Given entries
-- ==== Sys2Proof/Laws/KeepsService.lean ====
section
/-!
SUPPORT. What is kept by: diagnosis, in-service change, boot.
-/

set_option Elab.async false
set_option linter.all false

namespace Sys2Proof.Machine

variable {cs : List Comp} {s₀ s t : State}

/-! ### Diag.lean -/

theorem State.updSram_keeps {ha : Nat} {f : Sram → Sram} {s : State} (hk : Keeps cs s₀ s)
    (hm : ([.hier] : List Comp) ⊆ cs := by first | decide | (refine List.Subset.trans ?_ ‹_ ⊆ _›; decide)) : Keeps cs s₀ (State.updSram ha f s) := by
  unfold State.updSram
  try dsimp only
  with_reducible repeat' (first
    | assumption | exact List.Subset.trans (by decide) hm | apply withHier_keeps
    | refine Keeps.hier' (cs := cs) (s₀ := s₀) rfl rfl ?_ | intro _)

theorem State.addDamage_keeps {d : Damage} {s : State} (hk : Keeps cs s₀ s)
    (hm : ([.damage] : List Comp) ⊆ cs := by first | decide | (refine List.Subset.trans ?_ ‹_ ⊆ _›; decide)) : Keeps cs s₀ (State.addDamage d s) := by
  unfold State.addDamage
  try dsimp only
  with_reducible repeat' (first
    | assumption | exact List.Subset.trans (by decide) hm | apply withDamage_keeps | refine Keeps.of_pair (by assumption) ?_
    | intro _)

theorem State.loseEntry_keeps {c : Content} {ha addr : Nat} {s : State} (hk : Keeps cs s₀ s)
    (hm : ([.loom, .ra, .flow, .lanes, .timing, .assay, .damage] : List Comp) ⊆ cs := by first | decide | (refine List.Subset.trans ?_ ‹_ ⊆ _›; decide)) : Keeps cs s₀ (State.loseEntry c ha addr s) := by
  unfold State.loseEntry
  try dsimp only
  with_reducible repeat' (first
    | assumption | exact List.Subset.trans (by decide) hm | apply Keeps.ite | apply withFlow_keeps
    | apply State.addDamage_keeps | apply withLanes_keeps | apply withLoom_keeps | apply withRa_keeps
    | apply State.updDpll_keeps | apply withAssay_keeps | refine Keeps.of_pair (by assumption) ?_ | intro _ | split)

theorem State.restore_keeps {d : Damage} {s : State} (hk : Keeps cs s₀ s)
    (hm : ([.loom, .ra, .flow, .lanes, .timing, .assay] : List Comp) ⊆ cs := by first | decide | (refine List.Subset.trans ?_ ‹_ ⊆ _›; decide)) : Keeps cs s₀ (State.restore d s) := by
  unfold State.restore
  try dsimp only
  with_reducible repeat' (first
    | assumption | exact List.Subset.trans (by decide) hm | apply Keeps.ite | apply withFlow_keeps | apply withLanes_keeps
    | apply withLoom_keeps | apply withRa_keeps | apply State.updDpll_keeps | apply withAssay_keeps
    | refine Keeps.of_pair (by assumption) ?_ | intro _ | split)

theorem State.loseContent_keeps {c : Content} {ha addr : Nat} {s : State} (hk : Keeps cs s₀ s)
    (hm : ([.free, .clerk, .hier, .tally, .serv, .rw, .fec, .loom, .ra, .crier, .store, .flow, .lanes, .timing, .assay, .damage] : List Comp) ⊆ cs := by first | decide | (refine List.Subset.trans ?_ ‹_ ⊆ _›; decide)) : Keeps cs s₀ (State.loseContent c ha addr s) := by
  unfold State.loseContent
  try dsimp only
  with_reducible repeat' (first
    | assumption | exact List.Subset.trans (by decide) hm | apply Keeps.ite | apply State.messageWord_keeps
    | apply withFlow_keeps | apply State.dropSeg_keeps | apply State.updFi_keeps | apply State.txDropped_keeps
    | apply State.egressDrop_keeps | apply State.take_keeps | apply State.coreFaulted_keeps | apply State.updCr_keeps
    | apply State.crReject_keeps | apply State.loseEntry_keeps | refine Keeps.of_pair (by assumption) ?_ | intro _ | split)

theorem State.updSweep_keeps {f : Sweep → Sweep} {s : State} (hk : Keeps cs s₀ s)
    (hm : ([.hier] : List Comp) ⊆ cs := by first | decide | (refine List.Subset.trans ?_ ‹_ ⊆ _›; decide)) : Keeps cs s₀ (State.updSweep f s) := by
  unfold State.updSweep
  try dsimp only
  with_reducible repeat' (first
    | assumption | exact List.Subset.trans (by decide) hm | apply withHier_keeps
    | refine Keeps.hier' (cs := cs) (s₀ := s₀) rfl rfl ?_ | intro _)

Your goal
Please copy all of the data above exactly.

Written solution
-- ==== Sys2Proof/Laws/KeepsService.lean ====
section
/-!
SUPPORT. What is kept by: diagnosis, in-service change, boot.
-/

set_option Elab.async false
set_option linter.all false

namespace Sys2Proof.Machine

variable {cs : List Comp} {s₀ s t : State}

/-! ### Diag.lean -/

theorem State.updSram_keeps {ha : Nat} {f : Sram → Sram} {s : State} (hk : Keeps cs s₀ s)
    (hm : ([.hier] : List Comp) ⊆ cs := by first | decide | (refine List.Subset.trans ?_ ‹_ ⊆ _›; decide)) : Keeps cs s₀ (State.updSram ha f s) := by
  unfold State.updSram
  try dsimp only
  with_reducible repeat' (first
    | assumption | exact List.Subset.trans (by decide) hm | apply withHier_keeps
    | refine Keeps.hier' (cs := cs) (s₀ := s₀) rfl rfl ?_ | intro _)

theorem State.addDamage_keeps {d : Damage} {s : State} (hk : Keeps cs s₀ s)
    (hm : ([.damage] : List Comp) ⊆ cs := by first | decide | (refine List.Subset.trans ?_ ‹_ ⊆ _›; decide)) : Keeps cs s₀ (State.addDamage d s) := by
  unfold State.addDamage
  try dsimp only
  with_reducible repeat' (first
    | assumption | exact List.Subset.trans (by decide) hm | apply withDamage_keeps | refine Keeps.of_pair (by assumption) ?_
    | intro _)

theorem State.loseEntry_keeps {c : Content} {ha addr : Nat} {s : State} (hk : Keeps cs s₀ s)
    (hm : ([.loom, .ra, .flow, .lanes, .timing, .assay, .damage] : List Comp) ⊆ cs := by first | decide | (refine List.Subset.trans ?_ ‹_ ⊆ _›; decide)) : Keeps cs s₀ (State.loseEntry c ha addr s) := by
  unfold State.loseEntry
  try dsimp only
  with_reducible repeat' (first
    | assumption | exact List.Subset.trans (by decide) hm | apply Keeps.ite | apply withFlow_keeps
    | apply State.addDamage_keeps | apply withLanes_keeps | apply withLoom_keeps | apply withRa_keeps
    | apply State.updDpll_keeps | apply withAssay_keeps | refine Keeps.of_pair (by assumption) ?_ | intro _ | split)

theorem State.restore_keeps {d : Damage} {s : State} (hk : Keeps cs s₀ s)
    (hm : ([.loom, .ra, .flow, .lanes, .timing, .assay] : List Comp) ⊆ cs := by first | decide | (refine List.Subset.trans ?_ ‹_ ⊆ _›; decide)) : Keeps cs s₀ (State.restore d s) := by
  unfold State.restore
  try dsimp only
  with_reducible repeat' (first
    | assumption | exact List.Subset.trans (by decide) hm | apply Keeps.ite | apply withFlow_keeps | apply withLanes_keeps
    | apply withLoom_keeps | apply withRa_keeps | apply State.updDpll_keeps | apply withAssay_keeps
    | refine Keeps.of_pair (by assumption) ?_ | intro _ | split)

theorem State.loseContent_keeps {c : Content} {ha addr : Nat} {s : State} (hk : Keeps cs s₀ s)
    (hm : ([.free, .clerk, .hier, .tally, .serv, .rw, .fec, .loom, .ra, .crier, .store, .flow, .lanes, .timing, .assay, .damage] : List Comp) ⊆ cs := by first | decide | (refine List.Subset.trans ?_ ‹_ ⊆ _›; decide)) : Keeps cs s₀ (State.loseContent c ha addr s) := by
  unfold State.loseContent
  try dsimp only
  with_reducible repeat' (first
    | assumption | exact List.Subset.trans (by decide) hm | apply Keeps.ite | apply State.messageWord_keeps
    | apply withFlow_keeps | apply State.dropSeg_keeps | apply State.updFi_keeps | apply State.txDropped_keeps
    | apply State.egressDrop_keeps | apply State.take_keeps | apply State.coreFaulted_keeps | apply State.updCr_keeps
    | apply State.crReject_keeps | apply State.loseEntry_keeps | refine Keeps.of_pair (by assumption) ?_ | intro _ | split)

theorem State.updSweep_keeps {f : Sweep → Sweep} {s : State} (hk : Keeps cs s₀ s)
    (hm : ([.hier] : List Comp) ⊆ cs := by first | decide | (refine List.Subset.trans ?_ ‹_ ⊆ _›; decide)) : Keeps cs s₀ (State.updSweep f s) := by
  unfold State.updSweep
  try dsimp only
  with_reducible repeat' (first
    | assumption | exact List.Subset.trans (by decide) hm | apply withHier_keeps
    | refine Keeps.hier' (cs := cs) (s₀ := s₀) rfl rfl ?_ | intro _)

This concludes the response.